Stored data entries
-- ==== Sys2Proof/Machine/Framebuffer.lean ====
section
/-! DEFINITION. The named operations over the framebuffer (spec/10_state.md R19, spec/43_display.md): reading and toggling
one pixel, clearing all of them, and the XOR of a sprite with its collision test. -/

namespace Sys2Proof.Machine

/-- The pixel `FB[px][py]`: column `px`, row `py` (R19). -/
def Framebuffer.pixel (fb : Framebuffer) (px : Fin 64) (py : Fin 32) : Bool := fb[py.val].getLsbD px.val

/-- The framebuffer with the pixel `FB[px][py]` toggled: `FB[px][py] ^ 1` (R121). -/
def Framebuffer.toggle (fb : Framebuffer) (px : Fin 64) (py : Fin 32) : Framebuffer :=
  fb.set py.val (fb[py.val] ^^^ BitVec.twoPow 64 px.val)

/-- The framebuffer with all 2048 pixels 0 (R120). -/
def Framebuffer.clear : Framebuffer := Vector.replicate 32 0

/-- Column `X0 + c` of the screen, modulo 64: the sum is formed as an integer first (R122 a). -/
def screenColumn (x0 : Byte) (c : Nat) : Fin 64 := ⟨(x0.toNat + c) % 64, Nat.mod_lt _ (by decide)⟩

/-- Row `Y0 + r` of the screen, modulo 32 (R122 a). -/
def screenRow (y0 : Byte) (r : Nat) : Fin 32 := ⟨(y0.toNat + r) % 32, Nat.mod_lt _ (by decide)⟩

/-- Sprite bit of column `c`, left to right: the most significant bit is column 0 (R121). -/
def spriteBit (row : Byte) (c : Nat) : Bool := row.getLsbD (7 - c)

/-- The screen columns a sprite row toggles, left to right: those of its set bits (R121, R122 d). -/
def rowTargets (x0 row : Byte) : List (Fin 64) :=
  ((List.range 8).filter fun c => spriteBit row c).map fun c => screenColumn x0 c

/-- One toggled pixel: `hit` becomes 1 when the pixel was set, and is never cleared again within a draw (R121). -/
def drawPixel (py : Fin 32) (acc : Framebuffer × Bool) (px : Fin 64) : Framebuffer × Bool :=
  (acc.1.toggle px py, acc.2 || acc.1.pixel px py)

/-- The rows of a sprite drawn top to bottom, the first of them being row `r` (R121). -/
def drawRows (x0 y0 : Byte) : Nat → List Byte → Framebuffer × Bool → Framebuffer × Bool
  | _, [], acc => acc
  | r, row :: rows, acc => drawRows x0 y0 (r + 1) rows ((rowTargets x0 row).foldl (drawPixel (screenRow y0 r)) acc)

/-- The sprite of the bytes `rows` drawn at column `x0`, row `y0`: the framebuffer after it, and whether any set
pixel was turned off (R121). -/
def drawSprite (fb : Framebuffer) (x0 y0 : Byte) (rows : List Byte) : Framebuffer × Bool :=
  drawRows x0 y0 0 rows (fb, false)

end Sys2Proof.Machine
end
...
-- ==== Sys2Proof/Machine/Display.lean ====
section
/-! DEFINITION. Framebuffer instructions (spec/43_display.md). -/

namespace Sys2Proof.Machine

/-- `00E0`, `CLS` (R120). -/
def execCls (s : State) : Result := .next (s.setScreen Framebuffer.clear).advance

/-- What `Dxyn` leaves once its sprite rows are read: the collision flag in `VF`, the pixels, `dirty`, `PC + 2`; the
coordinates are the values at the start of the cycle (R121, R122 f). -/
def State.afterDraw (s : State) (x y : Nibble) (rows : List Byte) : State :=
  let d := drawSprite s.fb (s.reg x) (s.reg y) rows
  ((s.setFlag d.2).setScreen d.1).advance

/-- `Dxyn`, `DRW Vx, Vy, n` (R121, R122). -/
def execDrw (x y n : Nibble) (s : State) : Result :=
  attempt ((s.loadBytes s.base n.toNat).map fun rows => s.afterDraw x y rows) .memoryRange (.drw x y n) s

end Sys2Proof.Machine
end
==
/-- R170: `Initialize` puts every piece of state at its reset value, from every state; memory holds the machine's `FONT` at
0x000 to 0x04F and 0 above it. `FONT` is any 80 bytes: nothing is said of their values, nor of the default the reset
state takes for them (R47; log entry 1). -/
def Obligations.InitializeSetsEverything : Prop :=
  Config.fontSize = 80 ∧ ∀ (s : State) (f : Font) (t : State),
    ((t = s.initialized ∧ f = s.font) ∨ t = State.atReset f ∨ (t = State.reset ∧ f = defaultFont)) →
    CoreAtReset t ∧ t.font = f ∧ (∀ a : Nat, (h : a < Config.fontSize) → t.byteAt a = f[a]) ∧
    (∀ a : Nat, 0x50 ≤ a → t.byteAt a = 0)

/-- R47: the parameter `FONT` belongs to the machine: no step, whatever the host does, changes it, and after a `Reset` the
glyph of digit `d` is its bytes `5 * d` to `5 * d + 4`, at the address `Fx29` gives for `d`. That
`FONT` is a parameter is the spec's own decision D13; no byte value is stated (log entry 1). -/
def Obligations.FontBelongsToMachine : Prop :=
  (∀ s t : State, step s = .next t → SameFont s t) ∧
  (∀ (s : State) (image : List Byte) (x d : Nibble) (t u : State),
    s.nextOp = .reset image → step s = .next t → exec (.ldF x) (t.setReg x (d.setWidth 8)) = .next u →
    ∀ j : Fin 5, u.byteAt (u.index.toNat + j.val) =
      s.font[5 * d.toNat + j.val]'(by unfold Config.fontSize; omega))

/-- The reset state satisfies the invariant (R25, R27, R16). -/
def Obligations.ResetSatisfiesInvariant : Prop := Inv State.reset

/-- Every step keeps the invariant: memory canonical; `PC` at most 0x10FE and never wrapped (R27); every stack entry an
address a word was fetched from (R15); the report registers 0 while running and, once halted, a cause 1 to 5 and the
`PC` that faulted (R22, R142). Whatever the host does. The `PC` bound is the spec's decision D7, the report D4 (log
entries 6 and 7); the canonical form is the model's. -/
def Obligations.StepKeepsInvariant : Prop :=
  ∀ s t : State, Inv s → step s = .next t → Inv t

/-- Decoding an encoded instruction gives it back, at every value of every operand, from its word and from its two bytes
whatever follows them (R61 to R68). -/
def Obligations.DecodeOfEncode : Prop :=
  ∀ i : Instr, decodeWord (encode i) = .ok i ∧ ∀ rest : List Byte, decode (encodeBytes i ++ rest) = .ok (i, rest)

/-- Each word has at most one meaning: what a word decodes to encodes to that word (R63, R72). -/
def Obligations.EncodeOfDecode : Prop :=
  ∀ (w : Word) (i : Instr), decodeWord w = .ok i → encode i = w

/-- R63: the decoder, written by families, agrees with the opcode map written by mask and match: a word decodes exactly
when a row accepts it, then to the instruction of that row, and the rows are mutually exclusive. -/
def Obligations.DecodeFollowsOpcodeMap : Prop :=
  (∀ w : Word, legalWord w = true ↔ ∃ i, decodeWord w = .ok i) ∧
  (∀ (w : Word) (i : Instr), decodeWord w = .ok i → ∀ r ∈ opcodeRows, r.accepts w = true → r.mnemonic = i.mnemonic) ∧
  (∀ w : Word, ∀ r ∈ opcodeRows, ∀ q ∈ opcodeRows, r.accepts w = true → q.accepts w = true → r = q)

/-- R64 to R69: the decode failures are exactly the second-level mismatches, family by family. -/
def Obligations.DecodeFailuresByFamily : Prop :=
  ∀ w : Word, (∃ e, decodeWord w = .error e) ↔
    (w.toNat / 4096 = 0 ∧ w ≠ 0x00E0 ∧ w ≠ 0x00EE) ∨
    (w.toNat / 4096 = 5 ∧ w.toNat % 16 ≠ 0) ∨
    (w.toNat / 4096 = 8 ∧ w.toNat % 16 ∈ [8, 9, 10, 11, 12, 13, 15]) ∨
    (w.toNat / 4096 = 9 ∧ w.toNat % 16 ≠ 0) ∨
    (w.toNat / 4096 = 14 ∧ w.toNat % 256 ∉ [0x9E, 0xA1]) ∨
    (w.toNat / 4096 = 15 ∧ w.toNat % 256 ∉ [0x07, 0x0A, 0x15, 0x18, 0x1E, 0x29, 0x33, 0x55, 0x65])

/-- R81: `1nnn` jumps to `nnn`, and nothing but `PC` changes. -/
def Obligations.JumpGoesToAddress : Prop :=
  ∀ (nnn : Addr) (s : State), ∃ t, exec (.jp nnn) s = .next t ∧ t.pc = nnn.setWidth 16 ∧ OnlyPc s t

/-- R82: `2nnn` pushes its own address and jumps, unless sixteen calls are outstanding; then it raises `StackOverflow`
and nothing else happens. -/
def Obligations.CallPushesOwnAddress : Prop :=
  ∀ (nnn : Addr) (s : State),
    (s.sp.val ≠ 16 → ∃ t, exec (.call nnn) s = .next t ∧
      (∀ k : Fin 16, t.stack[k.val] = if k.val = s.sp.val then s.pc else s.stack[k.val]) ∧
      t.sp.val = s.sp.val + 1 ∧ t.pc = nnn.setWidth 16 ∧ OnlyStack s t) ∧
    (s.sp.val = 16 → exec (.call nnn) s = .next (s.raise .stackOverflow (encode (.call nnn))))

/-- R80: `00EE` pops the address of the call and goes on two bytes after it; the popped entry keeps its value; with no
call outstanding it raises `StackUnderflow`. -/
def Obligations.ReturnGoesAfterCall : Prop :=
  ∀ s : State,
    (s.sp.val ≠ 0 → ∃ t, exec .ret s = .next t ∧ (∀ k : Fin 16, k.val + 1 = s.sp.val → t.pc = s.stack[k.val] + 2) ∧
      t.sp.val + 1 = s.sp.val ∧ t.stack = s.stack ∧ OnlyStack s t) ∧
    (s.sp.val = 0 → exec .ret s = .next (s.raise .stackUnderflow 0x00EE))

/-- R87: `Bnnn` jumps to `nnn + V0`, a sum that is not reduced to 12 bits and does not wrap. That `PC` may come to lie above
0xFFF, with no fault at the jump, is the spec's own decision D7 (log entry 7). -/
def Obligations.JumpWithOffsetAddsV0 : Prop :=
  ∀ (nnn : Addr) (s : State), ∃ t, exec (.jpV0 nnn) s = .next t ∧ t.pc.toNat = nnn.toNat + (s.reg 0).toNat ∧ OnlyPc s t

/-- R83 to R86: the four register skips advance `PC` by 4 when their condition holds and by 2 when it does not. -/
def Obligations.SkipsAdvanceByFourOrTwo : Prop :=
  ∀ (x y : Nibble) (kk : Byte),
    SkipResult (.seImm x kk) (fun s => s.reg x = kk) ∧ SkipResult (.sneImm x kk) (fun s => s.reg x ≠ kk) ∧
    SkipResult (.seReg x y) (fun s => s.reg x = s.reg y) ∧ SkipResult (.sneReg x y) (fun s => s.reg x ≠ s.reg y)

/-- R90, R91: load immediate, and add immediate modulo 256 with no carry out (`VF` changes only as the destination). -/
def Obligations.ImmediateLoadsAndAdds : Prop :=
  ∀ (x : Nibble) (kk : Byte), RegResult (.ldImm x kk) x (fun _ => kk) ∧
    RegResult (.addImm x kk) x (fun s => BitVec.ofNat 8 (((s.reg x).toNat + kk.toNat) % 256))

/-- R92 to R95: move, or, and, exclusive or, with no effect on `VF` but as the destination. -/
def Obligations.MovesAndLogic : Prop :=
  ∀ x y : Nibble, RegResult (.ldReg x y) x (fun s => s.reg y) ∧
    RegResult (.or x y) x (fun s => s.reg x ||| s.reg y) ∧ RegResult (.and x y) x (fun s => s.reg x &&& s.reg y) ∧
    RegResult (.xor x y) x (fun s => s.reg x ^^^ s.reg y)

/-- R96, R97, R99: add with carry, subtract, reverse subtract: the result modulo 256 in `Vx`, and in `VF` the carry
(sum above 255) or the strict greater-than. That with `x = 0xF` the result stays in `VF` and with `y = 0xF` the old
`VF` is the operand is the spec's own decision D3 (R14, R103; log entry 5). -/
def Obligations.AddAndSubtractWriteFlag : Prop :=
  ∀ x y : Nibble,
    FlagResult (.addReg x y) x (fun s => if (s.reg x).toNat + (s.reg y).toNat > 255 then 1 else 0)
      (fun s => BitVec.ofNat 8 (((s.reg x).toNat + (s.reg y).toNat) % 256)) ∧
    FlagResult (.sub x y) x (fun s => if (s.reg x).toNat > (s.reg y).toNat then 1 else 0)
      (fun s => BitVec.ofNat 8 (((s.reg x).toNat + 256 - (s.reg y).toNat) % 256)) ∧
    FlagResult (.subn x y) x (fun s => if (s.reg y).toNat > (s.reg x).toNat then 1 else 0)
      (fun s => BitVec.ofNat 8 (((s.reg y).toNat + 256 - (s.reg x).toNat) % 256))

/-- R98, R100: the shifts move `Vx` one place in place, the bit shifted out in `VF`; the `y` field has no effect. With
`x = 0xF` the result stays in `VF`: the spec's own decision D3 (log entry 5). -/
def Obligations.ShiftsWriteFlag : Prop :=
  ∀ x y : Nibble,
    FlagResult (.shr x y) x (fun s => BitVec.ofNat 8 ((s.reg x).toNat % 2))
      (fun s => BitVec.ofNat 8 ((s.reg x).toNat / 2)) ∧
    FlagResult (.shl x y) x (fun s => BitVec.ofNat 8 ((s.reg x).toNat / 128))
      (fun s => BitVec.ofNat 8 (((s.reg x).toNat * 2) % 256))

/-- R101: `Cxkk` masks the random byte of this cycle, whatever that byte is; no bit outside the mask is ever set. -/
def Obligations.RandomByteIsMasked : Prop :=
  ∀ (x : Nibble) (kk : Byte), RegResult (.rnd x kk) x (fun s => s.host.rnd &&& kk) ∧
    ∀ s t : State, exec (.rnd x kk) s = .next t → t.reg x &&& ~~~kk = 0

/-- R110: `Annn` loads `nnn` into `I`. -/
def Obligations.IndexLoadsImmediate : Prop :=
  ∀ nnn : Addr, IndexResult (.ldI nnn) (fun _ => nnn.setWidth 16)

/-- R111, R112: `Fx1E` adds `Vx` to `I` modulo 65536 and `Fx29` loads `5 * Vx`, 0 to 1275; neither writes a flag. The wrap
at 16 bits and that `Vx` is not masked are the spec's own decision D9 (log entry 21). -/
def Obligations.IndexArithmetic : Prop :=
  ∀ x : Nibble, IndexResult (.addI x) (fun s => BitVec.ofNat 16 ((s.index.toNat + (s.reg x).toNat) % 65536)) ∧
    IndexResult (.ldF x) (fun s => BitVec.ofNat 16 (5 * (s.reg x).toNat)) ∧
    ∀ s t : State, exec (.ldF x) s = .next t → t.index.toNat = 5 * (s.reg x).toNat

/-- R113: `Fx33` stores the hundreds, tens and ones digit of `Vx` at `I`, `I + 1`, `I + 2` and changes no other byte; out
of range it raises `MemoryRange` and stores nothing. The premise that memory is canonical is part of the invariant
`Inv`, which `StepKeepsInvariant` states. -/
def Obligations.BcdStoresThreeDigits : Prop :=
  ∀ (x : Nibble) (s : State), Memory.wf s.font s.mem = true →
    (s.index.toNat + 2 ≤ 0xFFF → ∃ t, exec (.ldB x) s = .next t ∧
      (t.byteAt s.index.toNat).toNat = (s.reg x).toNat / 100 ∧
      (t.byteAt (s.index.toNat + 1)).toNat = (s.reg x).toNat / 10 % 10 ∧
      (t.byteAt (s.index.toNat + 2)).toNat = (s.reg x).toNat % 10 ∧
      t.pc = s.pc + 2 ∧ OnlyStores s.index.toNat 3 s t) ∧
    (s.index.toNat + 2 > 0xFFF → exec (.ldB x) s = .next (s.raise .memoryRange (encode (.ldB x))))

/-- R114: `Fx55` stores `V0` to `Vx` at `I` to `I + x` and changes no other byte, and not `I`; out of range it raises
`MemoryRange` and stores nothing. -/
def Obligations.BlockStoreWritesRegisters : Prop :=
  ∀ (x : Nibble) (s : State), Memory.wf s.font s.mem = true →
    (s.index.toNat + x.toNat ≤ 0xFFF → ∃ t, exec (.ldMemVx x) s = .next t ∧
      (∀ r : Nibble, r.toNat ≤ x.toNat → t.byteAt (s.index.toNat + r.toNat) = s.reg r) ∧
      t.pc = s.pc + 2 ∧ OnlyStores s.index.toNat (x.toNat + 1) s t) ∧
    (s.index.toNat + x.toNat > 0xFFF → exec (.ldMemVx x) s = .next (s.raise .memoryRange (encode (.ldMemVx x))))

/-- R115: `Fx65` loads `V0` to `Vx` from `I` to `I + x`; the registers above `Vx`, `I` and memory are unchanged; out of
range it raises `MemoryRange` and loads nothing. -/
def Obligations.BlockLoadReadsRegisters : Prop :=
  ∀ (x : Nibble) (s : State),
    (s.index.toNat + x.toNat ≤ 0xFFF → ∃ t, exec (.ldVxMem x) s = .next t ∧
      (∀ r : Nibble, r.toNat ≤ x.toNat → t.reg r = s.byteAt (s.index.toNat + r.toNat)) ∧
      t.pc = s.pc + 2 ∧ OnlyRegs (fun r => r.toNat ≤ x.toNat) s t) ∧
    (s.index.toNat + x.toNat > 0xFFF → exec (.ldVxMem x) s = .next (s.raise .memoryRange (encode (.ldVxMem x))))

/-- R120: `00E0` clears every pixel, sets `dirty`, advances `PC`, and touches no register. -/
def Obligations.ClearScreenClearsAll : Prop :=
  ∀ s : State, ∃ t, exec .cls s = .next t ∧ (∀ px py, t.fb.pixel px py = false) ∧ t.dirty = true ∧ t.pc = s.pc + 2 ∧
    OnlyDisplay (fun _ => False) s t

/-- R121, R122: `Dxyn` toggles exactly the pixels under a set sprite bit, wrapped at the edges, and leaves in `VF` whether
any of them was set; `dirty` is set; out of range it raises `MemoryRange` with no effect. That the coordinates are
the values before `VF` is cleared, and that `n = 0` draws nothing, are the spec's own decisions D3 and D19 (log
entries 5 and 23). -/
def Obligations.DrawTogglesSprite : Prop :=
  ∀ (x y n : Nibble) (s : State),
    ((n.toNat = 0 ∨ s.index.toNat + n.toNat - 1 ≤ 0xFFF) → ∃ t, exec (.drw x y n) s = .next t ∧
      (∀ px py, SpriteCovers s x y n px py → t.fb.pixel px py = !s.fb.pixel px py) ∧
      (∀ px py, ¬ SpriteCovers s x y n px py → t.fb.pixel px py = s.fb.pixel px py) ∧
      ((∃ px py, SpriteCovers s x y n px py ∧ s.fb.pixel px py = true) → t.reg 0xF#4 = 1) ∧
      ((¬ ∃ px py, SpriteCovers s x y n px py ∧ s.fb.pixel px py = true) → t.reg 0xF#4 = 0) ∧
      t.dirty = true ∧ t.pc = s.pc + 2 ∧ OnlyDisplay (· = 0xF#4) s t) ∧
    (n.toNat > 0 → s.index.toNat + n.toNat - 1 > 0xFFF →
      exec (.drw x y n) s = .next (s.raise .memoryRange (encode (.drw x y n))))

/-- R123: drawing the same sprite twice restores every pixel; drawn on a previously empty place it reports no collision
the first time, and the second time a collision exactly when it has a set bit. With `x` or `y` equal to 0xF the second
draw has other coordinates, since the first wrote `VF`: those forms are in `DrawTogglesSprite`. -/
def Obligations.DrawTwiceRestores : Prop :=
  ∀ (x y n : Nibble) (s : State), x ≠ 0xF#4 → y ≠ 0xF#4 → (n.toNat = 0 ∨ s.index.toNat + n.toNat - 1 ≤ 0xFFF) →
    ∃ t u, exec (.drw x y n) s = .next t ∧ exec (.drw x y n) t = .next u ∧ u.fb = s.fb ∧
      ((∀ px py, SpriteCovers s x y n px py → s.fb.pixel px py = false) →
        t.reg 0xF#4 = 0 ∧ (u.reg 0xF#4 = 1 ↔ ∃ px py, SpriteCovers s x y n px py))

• **Work instructions**:
The line above containing "RegResult (.xor x", the line containing "R97, R99: add", and every line between them are to be transcribed exactly; no other line is wanted.

• **Written answer**:
    RegResult (.xor x y) x (fun s => s.reg x ^^^ s.reg y)

/-- R96, R97, R99: add with carry, subtract, reverse subtract: the result modulo 256 in `Vx`, and in `VF` the carry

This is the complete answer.